Over the past few days I've spoken to several people who tell me that, in spite of the recession and the high unemployment rate, they still have trouble recruiting "good people" so I've decided to post "There's No Whining In Recruiting" which first ran in the "Higginbotham At Large" newspaper column March 22, 2008.
There's No Whining In Recruiting.
Management can’t control the recruitment and selection process then whine about the low quality and poor performance of the people they hire. Everywhere I go, business owners and managers are complaining that today’s job applicants don’t have the right skills, don’t have the right experience, can’t pass a drug test and can’t pass a background check. And don’t get me started on what they say about “Millennials.”
“The right people” are out there. Your competitors are hiring them. If you’re not hiring your share of “the right people,” then stop micro-managing the sales guy and devote some time and thought to figuring out recruiting. Why do you think your company is paying you the big bucks? If you can’t recruit and hire the right people, you can’t manage.
Some common recruiting mistakes:
1. Relying solely on “passive,” advertising-based recruitment. Sometimes the talent you’d like to hire hasn’t written a résumé and isn’t reading job ads. If your so-called “recruiter” simply runs ads then waits for self-selected and unemployed people to send in résumés, you aren’t even getting to talk to people who aren’t looking for a job.
2. Treating recruitment like it’s a Monday through Friday, 9-to-5 job. You’re the one with the need, so why should job applicants have to take a vacation day, miss an hour and a half of pay, lie about their whereabouts or call in sick to interview with one of your 9-to-5, Monday through Friday recruiters? And do you really want to hire someone who called in sick or lied to her boss to interview with you? If you aren’t willing to come in early, stay late or schedule some interviews on the weekend, then maybe you shouldn’t be in management, because management means working whenever necessary to achieve the desired results. You don’t get to control the recruitment/hiring process, then whine about the results you achieve. There’s no whining in management.
While we’re talking about hours, let’s talk about those job fairs some of you like so much. Like managers, job fairs should work the hours necessary to deliver the desired results. Most job fairs are designed to deliver only those job candidates who can be at a hotel or convention center during normal business hours. Some of the people you’d like to recruit are working during the job fair and can’t take time to come downtown, find a place to park, and wait in line to talk to a “recruiter” because your booth is understaffed. And after all that, too often the person in the booth is grumpy and doesn’t seem to know she’s there to recruit people. Not only are these job fairs always held during normal business hours when much of the potential talent pool is at work, the so-called “recruiters” behave as if they consider job fair duty as some kind of punishment. The next time a radio station or newspaper tries to sell you a booth at a job fair designed to deliver only unemployed people and people who can come downtown between the hours of 10 and 5, act like a manager and tell the job fair seller you need a job fair that is open in the evenings or on weekends. Managers get paid the big bucks to buy what the company needs, not what it’s convenient for somebody to sell you. If management demands recruitment solutions that deliver a previously untapped share of the potential candidate pool, somebody will sell it. Good managers don’t squander company resources on job fairs that don’t deliver the right applicants.

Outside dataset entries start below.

/-- Settles O26: the shared skip on V[x] ≠ kk, and for exactly one of the two the split on V[x] = kk. -/
theorem skipNotEqualImmediateIsTheInverse : Obligations.SkipNotEqualImmediateIsTheInverse := by
  refine fun x kk s => ⟨decode_encode (.skipNotEqualImmediate x kk),
    ⟨_, exec_skipNotEqualImmediate x kk s, skipIf_pc_of_holds, fun h => skipIf_pc_of_fails (not_not.mpr h),
      sameButPc_skipIf _ s⟩,
    _, _, exec_skipEqualImmediate x kk s, exec_skipNotEqualImmediate x kk s, ?_⟩
  by_cases h : s.reg x = kk
  · exact .inl ⟨skipIf_pc_of_holds h, skipIf_pc_of_fails (not_not.mpr h)⟩
  · exact .inr ⟨skipIf_pc_of_fails h, skipIf_pc_of_holds h⟩

/-- Settles O27: the shared skip on V[x] = V[y], which x = y makes hold. -/
theorem skipEqualRegistersComparesTwoRegisters : Obligations.SkipEqualRegistersComparesTwoRegisters := fun x y s =>
  ⟨decode_encode (.skipEqualRegisters x y), _, exec_skipEqualRegisters x y s, skipIf_pc_of_holds, skipIf_pc_of_fails,
    fun hxy => skipIf_pc_of_holds (congrArg s.reg hxy), sameButPc_skipIf _ s⟩

end Sys2Proof.Machine
end

section
/-! Load, arithmetic and logic without a carry (43_alu.md R140 to R145): each is one write of V[x], so all six share one
frame. -/

namespace Sys2Proof.Machine

theorem exec_loadImmediate (x : RegIndex) (kk : Byte) (s : State) :
    exec (.loadImmediate x kk) s = .next (s.setReg x kk) := rfl

theorem exec_addImmediate (x : RegIndex) (kk : Byte) (s : State) :
    exec (.addImmediate x kk) s = .next (s.setReg x (wrappedSum (s.reg x) kk)) := rfl

theorem exec_move (x y : RegIndex) (s : State) : exec (.move x y) s = .next (s.setReg x (s.reg y)) := rfl

theorem exec_orRegisters (x y : RegIndex) (s : State) :
    exec (.orRegisters x y) s = .next (s.setReg x (s.reg x ||| s.reg y)) := rfl

theorem exec_andRegisters (x y : RegIndex) (s : State) :
    exec (.andRegisters x y) s = .next (s.setReg x (s.reg x &&& s.reg y)) := rfl

theorem exec_xorRegisters (x y : RegIndex) (s : State) :
    exec (.xorRegisters x y) s = .next (s.setReg x (s.reg x ^^^ s.reg y)) := rfl

/-- The frame of every write to a register. -/
theorem sameButRegs_setReg (s : State) (x : RegIndex) (v : Byte) : SameButRegs s (s.setReg x v) :=
  ⟨setReg_pc s x v, ⟨setReg_sp s x v, fun j => slot_setReg s x v j⟩, sameMemory_of_mem_eq (setReg_mem s x v),
    setReg_status s x v, setReg_fault s x v⟩

/-- An instruction that writes `v` to V[x] and nothing else: V[x] has what `v` has, the rest is the frame, and VF is in
it unless x is VF (R148). -/
theorem exec_writes_one_register {i : Instr} {s : State} {x : RegIndex} {v : Byte} (P : Byte → Prop)
    (hexec : exec i s = .next (s.setReg x v)) (hv : P v) :
    ∃ t, exec i s = .next t ∧ P (t.reg x) ∧ (∀ r, r ≠ x → t.reg r = s.reg r) ∧ SameButRegs s t := by
  refine ⟨_, hexec, ?_, fun r hr => reg_setReg_of_beq_false (beq_eq_false_iff_ne.mpr hr), sameButRegs_setReg s x v⟩
  rwa [reg_setReg_same]

/-- Settles O32: the three words are the encodings, and each arm writes V[x] alone, with the bits of its operator. -/
theorem logicIsBitwiseAndWritesNoFlag : Obligations.LogicIsBitwiseAndWritesNoFlag := fun x y s =>
  ⟨decode_encode (.orRegisters x y), decode_encode (.andRegisters x y), decode_encode (.xorRegisters x y),
    exec_writes_one_register (fun v => ∀ b < 8, v.getLsbD b = ((s.reg x).getLsbD b || (s.reg y).getLsbD b))
      (exec_orRegisters x y s) fun _ _ => BitVec.getLsbD_or,
    exec_writes_one_register (fun v => ∀ b < 8, v.getLsbD b = ((s.reg x).getLsbD b && (s.reg y).getLsbD b))
      (exec_andRegisters x y s) fun _ _ => BitVec.getLsbD_and,
    exec_writes_one_register (fun v => ∀ b < 8, v.getLsbD b = Bool.xor ((s.reg x).getLsbD b) ((s.reg y).getLsbD b))
      (exec_xorRegisters x y s) fun _ _ => BitVec.getLsbD_xor⟩

/-- Settles O29: the word is LoadImmediate's encoding, and its arm writes kk to V[x] alone. -/
theorem loadImmediateWritesItsRegisterOnly : Obligations.LoadImmediateWritesItsRegisterOnly := fun x kk s =>
  ⟨decode_encode (.loadImmediate x kk), exec_writes_one_register (· = kk) (exec_loadImmediate x kk s) rfl⟩

/-- Settles O30: the arm writes the wrapped sum to V[x] alone, and that sum is the one modulo 256. -/
theorem addImmediateWrapsAndWritesNoFlag : Obligations.AddImmediateWrapsAndWritesNoFlag := fun x kk s =>
  ⟨decode_encode (.addImmediate x kk),
    exec_writes_one_register (fun v => v.toNat = ((s.reg x).toNat + kk.toNat) % 256) (exec_addImmediate x kk s)
      (wrappedSum_toNat (s.reg x) kk)⟩

/-- Settles O31: the word is Move's encoding, and its arm writes V[y], read before the write, to V[x] alone. -/
theorem moveCopiesTheRegister : Obligations.MoveCopiesTheRegister := fun x y s =>
  ⟨decode_encode (.move x y), exec_writes_one_register (· = s.reg y) (exec_move x y s) rfl⟩

end Sys2Proof.Machine
end

section
/-! Exceptions (60_exceptions.md): a word outside the opcode map (R174), and the CPU State a fault leaves (R176). -/

namespace Sys2Proof.Machine

variable {w : Opcode}

/-- The words the decoder rejects are those outside the opcode map (R76, R77). -/
theorem decode_eq_unimplementedOpcode_of_forall_encode_ne (hw : ∀ i, encode i ≠ w) :
    decode w = .unimplementedOpcode w := by
  rcases decode_instr_or_unimplemented w with ⟨i, -, hi⟩ | hu
  · exact absurd (BitVec.eq_of_toNat_eq ((encode_toNat i).trans hi)) (hw i)
  · exact hu

/-- The frame of a fault raised after the pre-advance (R176). -/
theorem sameCpuButPc_advancePc_raise (s : State) (reason : FaultReason) (addr : Option Addr) (opcode : Option Opcode) :
    SameCpuButPc s (s.advancePc.raise reason addr opcode) :=
  ⟨fun _ => rfl, ⟨rfl, fun _ => rfl⟩, fun _ => rfl⟩

/-- Settles O9: the decoder rejects the word, so the step raises the fault from the pre-advanced state. -/
theorem unimplementedWordFaultsAfterThePreAdvance : Obligations.UnimplementedWordFaultsAfterThePreAdvance :=
  fun s w hr hfetch hw => ⟨s.advancePc.raiseUnimplementedOpcode w, _,
    step_of_unimplementedOpcode hr hfetch (decode_eq_unimplementedOpcode_of_forall_encode_ne hw), raise_status _ _ _ _,
    raise_fault _ _ _ _, rfl, rfl, advance_toNat hfetch.1, sameCpuButPc_advancePc_raise s _ _ _⟩

end Sys2Proof.Machine
end

section
/-! Encoding (30_encoding.md): decode and encode are inverse on words and on bytes (R60, R77), the words outside the
opcode map (R67), and the assembly lines of R74. -/

namespace Sys2Proof

open Machine

variable {w : Opcode} {i : Instr}

/-- The bytes of a recognised word decode as the word does, whatever follows them (R43, R73). -/
theorem decodeBytes_of_decode (h : decode w = .instr i) (rest : List Byte) :
    decodeBytes (wordBytes w ++ rest) = .instr i rest := by
  simp only [wordBytes, List.cons_append, List.nil_append, decodeBytes, bigEndian_bytes, h]

/-- Settles O1: decoding undoes encoding on words, and an instruction's bytes are those of its word. -/
theorem decodeOfEncodeIsTheInstruction : Obligations.DecodeOfEncodeIsTheInstruction := fun i rest _ =>
  ⟨decode_encode i, decodeBytes_of_decode (decode_encode i) rest⟩

theorem encodingRow_statement : ∀ i : Instr, Laws.EncodingRow.Statement i
  | .halt => Laws.EncodingRow.halt
  | .clearScreen => Laws.EncodingRow.clearScreen
  | .ret => Laws.EncodingRow.ret
  | .jump addr => Laws.EncodingRow.jump addr
  | .call addr => Laws.EncodingRow.call addr
  | .skipEqualImmediate x kk => Laws.EncodingRow.skipEqualImmediate x kk
  | .skipNotEqualImmediate x kk => Laws.EncodingRow.skipNotEqualImmediate x kk
  | .skipEqualRegisters x y => Laws.EncodingRow.skipEqualRegisters x y
  | .loadImmediate x kk => Laws.EncodingRow.loadImmediate x kk
  | .addImmediate x kk => Laws.EncodingRow.addImmediate x kk
  | .move x y => Laws.EncodingRow.move x y
  | .orRegisters x y => Laws.EncodingRow.orRegisters x y
  | .andRegisters x y => Laws.EncodingRow.andRegisters x y
  | .xorRegisters x y => Laws.EncodingRow.xorRegisters x y
  | .addRegisters x y => Laws.EncodingRow.addRegisters x y

/-- Every operand is as wide as its field, so no instruction is ill formed (R60 to R65). -/
theorem instr_wellFormed (i : Instr) : i.wellFormed = true := (encodingRow_statement i).1

/-- Settles O2: an instruction decoded from a word has the word's number, and none is ill formed. -/
theorem recognisedWordIsTheEncodingOfItsInstruction : Obligations.RecognisedWordIsTheEncodingOfItsInstruction :=
  fun _ i h => ⟨BitVec.eq_of_toNat_eq ((encode_toNat i).trans (decode_eq_instr_iff.mp h)), instr_wellFormed i⟩

/-- Settles O4: each row of the opcode map lies outside the listed ranges, and a word that no row selects inside one. -/
theorem illegalWordsAreTheRangesOfTheTable : Obligations.IllegalWordsAreTheRangesOfTheTable := by
  intro w
  rcases decode_cases w with ⟨hw, h⟩ | ⟨hw, h⟩ | ⟨hw, h⟩ | ⟨hw, h⟩ | ⟨hw, h⟩ | ⟨hw, h⟩ | ⟨hw, h⟩ | ⟨hw, h⟩ | ⟨hw, h⟩ |
    ⟨hw, h⟩ | ⟨hw, h⟩ | ⟨hw, h⟩ | ⟨hw, h⟩ | ⟨hw, h⟩ | ⟨hw, h⟩ | ⟨h0, hE0, hEE, hrange, h⟩
  pick_goal 16
  · exact iff_of_true h (by omega)
  all_goals
    rw [h]
    exact iff_of_false nofun (by omega)

/-- Settles O5: each recognised word has its instruction's number, and 0xD000 lies past the end of the opcode map. -/
theorem sampleWordsDecodeAsTheVectorsSay : Obligations.SampleWordsDecodeAsTheVectorsSay :=
  ⟨decode_of_encodeNat rfl, decode_of_encodeNat rfl, decode_of_encodeNat rfl, decode_of_encodeNat rfl,
    decode_of_encodeNat rfl, decode_of_encodeNat rfl, decode_of_encodeNat rfl, decode_of_encodeNat rfl,
    decode_of_encodeNat rfl, decode_of_encodeNat rfl, decode_of_encodeNat rfl, decode_of_encodeNat rfl,
    decode_of_encodeNat rfl, decode_of_encodeNat rfl, decode_of_encodeNat rfl, decode_of_family_ge_nine (by decide)⟩

/-- The assembler has an arm for every well-formed line (R74). -/
theorem exists_assemble_of_wellFormed {l : AsmLine} (h : l.wellFormed = true) : ∃ k, l.assemble = some k := by
  have hl := h
  unfold AsmLine.wellFormed at h
  split at h
  pick_goal 17
  · cases h
  all_goals exact ⟨_, if_pos hl⟩

theorem wellFormed_of_assemble {l : AsmLine} {k : Line} (h : l.assemble = some k) : l.wellFormed = true := by
  by_contra hl
  cases (if_neg hl).symm.trans h

/-- The operands written in an instruction's line are its fields' numbers, which the assembler reads back. -/
theorem assemble_asm (i : Instr) : i.asm.assemble = some (.instr i) := by
  refine (if_pos (instr_wellFormed i)).trans ?_
  cases i <;> simp only [Instr.asm, BitVec.ofNat_toNat, BitVec.setWidth_eq]

/-- Settles O6: the assembler's arms are those of the well-formedness check, and it reads an instruction's line back. -/
theorem assemblyLinesAssembleExactlyWhenWellFormed : Obligations.AssemblyLinesAssembleExactlyWhenWellFormed :=
  ⟨fun _ => ⟨exists_assemble_of_wellFormed, fun ⟨_, hk⟩ => wellFormed_of_assemble hk⟩, assemble_asm⟩

end Sys2Proof
end

section
/-! Fatal conditions (60_exceptions.md section 2): the step on each raises its own reason (R170 to R175), so the reason
recorded tells the condition that held, and what the fault leaves (R176, R177). -/

namespace Sys2Proof.Machine

variable {s t : State} {reason other : FaultReason}

theorem faultedFor_raise (s : State) (reason : FaultReason) (addr : Option Addr) (opcode : Option Opcode) :
    FaultedFor reason (s.raise reason addr opcode) :=
  ⟨raise_status s reason addr opcode, _, raise_fault s reason addr opcode, rfl⟩

/-- The frame of a fault raised from the state as it stands (R176). -/
theorem sameCpuButPc_raise (s : State) (reason : FaultReason) (addr : Option Addr) (opcode : Option Opcode) :
    SameCpuButPc s (s.raise reason addr opcode) :=
  ⟨fun r => reg_raise s reason addr opcode r, ⟨raise_sp s reason addr opcode, fun j => slot_raise s reason addr opcode j⟩,
    sameMemory_of_mem_eq (raise_mem s reason addr opcode)⟩

theorem FaultedFor.unique (h : FaultedFor reason t) (h' : FaultedFor other t) : other = reason := by
  obtain ⟨-, r, hr, rfl⟩ := h
  obtain ⟨-, r', hr', rfl⟩ := h'
  cases hr.symm.trans hr'
  rfl

/-- The step on a fatal condition: OutOfBounds is raised from the state as it stands, and every other reason from the
pre-advanced one. -/
theorem step_of_fatalCondition (hr : s.status = .running) (h : FatalCondition s reason) :
    (reason = .outOfBounds ∧ step s = .next s.raiseOutOfBounds) ∨
    (reason ≠ .outOfBounds ∧ Fetchable s ∧ ∃ opcode, step s = .next (s.advancePc.raise reason none opcode)) := by
  cases reason with
  | outOfBounds => exact .inl ⟨rfl, step_of_outOfBounds hr h⟩
  | stackOverflow =>
    obtain ⟨addr, hw, hsp⟩ := h
    exact .inr ⟨nofun, hw.1, none,
      (step_of_instr hr hw (decode_encode (.call addr))).trans (execCall_of_full s.advancePc addr hsp)⟩
  | stackUnderflow =>
    obtain ⟨hw, hsp⟩ := h
    exact .inr ⟨nofun, hw.1, none,
      (step_of_instr hr hw (decode_encode .ret)).trans (execReturn_of_empty s.advancePc hsp)⟩
  | unimplementedOpcode =>
    obtain ⟨w, hw, hd⟩ := h
    exact .inr ⟨nofun, hw.1, some w, step_of_unimplementedOpcode hr hw hd⟩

3. Pre-judging what a jobseeker might do or how much she might do it for. I’ve recruited some people who happily took huge pay cuts to work for my client. It’s not always about the money. Here’s some top secret, headhunter stuff: you can’t tell what a candidate might do, where she might do it or how much she’ll do it for by looking at her résumé. I once got an engineer to (happily) take a nearly 20 percent pay cut because the job I was offering him was simply more interesting to him than the job he had. The employer calls him “Superman,” because there’s almost no kind of civil engineering this guy can’t do, unless his employer won’t let him do it — which is why I was able to recruit him. You can’t tell by looking at them. If there’s something wrong with your offer, what’s the worst that can happen? The candidate might say no. But she might say yes.
4. Entrusting recruitment to unqualified people. A recruiter at one of Lexington’s largest employers once admitted to me he felt like a “fraud” because he didn’t even understand most of his company’s job descriptions, never mind what skills and qualifications he should be looking for in candidates.
“The right people” are out there. Your competitors are hiring them. If you’re not getting your share, stop whining. There’s no whining in recruitment when you control the recruitment and selection process. If you can’t recruit and hire “the right people,” you can’t manage.